DATA IN THIS EXERCISE START

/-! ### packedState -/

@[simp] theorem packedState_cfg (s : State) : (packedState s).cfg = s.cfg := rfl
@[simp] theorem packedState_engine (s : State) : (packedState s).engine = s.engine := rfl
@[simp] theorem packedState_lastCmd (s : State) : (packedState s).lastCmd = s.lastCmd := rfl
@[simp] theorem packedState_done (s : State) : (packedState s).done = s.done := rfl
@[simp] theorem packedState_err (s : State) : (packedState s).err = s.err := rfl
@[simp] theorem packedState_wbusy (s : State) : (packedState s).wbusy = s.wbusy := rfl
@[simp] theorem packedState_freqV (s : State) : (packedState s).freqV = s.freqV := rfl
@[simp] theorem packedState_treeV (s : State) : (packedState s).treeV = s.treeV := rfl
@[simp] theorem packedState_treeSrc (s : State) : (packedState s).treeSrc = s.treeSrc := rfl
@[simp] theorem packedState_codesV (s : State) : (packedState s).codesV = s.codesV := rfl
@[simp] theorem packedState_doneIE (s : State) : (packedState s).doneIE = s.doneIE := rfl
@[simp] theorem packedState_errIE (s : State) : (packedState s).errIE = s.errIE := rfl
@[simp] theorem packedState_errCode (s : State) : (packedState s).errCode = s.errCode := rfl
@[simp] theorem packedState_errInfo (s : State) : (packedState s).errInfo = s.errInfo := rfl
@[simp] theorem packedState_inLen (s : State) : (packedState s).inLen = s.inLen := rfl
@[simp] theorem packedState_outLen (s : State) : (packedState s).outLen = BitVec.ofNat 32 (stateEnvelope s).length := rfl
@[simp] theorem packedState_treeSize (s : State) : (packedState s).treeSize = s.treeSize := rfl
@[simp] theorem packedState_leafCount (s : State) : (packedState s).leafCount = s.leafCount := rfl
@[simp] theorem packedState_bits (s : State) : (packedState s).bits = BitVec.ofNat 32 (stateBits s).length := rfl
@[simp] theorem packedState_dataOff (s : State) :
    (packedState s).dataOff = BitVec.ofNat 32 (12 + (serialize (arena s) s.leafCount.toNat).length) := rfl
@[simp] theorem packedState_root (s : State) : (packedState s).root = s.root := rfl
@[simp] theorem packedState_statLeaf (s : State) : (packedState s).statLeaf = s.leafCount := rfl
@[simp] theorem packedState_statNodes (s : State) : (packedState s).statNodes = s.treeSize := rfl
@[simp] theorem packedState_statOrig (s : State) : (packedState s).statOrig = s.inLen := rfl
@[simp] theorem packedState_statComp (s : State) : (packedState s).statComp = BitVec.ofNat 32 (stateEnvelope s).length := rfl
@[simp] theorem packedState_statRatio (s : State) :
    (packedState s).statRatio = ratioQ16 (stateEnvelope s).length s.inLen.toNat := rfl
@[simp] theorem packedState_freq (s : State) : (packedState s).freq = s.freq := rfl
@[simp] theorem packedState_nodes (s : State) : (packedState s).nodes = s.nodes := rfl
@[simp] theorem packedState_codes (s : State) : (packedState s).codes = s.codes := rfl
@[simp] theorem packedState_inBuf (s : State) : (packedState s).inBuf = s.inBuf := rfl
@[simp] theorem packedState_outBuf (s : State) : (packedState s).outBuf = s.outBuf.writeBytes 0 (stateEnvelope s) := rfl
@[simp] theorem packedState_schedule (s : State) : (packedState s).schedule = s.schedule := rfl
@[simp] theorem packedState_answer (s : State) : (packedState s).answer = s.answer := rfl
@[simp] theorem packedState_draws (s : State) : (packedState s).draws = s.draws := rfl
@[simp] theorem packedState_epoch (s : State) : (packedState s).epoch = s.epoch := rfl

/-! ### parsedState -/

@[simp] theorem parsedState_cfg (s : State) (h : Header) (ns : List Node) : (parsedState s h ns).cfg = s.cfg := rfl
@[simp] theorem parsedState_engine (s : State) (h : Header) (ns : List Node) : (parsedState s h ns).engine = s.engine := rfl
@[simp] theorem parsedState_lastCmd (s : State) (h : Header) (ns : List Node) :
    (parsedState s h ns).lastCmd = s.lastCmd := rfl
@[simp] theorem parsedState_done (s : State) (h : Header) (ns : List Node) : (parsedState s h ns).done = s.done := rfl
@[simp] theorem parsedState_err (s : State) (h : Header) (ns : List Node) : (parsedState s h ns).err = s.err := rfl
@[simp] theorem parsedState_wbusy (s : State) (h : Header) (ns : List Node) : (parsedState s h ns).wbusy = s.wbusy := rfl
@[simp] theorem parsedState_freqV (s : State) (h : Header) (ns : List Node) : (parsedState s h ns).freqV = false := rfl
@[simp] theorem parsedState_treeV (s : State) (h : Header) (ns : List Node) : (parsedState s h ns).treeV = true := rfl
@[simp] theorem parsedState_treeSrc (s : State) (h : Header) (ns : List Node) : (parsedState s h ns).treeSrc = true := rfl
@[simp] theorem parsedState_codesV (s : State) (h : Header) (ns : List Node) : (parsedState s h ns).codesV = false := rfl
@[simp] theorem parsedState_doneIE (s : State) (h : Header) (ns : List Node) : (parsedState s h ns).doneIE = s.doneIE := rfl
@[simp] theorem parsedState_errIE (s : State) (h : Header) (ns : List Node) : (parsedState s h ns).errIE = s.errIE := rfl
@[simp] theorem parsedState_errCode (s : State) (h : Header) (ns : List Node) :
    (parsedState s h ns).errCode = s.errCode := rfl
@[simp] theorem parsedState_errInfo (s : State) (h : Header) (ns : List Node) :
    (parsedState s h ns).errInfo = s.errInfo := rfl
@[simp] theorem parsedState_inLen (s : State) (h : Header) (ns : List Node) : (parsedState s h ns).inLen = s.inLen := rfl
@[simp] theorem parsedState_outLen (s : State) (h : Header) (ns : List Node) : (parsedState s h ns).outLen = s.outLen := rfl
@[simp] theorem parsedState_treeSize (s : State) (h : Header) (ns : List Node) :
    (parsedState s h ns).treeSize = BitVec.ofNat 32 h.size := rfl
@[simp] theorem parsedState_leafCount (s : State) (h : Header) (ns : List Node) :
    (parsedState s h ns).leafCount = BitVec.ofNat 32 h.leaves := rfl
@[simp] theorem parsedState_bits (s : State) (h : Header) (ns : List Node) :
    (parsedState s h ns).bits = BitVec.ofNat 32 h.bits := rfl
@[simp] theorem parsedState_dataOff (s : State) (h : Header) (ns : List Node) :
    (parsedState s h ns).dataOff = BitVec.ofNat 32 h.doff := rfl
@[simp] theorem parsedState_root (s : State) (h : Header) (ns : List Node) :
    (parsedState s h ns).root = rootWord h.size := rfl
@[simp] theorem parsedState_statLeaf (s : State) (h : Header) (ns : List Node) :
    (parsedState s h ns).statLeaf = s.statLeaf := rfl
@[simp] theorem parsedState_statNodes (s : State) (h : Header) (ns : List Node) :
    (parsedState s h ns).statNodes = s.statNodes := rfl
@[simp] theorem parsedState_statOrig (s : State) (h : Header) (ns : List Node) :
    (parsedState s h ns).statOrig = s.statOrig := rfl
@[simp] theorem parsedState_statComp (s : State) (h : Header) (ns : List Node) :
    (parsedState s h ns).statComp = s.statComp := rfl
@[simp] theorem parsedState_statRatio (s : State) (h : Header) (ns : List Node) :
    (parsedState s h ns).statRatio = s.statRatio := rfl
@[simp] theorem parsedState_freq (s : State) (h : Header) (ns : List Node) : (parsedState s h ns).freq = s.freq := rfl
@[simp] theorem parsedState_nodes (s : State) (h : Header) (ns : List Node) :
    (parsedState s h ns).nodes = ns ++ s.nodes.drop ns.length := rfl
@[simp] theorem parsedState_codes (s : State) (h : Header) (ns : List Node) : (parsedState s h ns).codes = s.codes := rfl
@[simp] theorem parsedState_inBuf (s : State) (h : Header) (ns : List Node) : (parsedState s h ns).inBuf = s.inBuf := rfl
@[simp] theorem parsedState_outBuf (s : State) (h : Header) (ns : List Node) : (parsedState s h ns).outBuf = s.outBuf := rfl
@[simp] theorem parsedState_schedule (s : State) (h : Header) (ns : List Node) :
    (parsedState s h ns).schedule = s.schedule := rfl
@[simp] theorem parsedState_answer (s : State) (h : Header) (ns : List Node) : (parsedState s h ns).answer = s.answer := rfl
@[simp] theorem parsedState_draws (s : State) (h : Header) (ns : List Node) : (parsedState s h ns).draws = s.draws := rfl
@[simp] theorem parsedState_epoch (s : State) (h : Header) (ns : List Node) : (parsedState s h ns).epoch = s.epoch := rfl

DATA IN THIS EXERCISE END

> _WORK INSTRUCTION_: Copy the lines that hold the word "stateEnvelope". Take them from the records above.

> _FINISHED EXERCISE_:
@[simp] theorem packedState_outLen (s : State) : (packedState s).outLen = BitVec.ofNat 32 (stateEnvelope s).length := rfl
@[simp] theorem packedState_statComp (s : State) : (packedState s).statComp = BitVec.ofNat 32 (stateEnvelope s).length := rfl
    (packedState s).statRatio = ratioQ16 (stateEnvelope s).length s.inLen.toNat := rfl
@[simp] theorem packedState_outBuf (s : State) : (packedState s).outBuf = s.outBuf.writeBytes 0 (stateEnvelope s) := rfl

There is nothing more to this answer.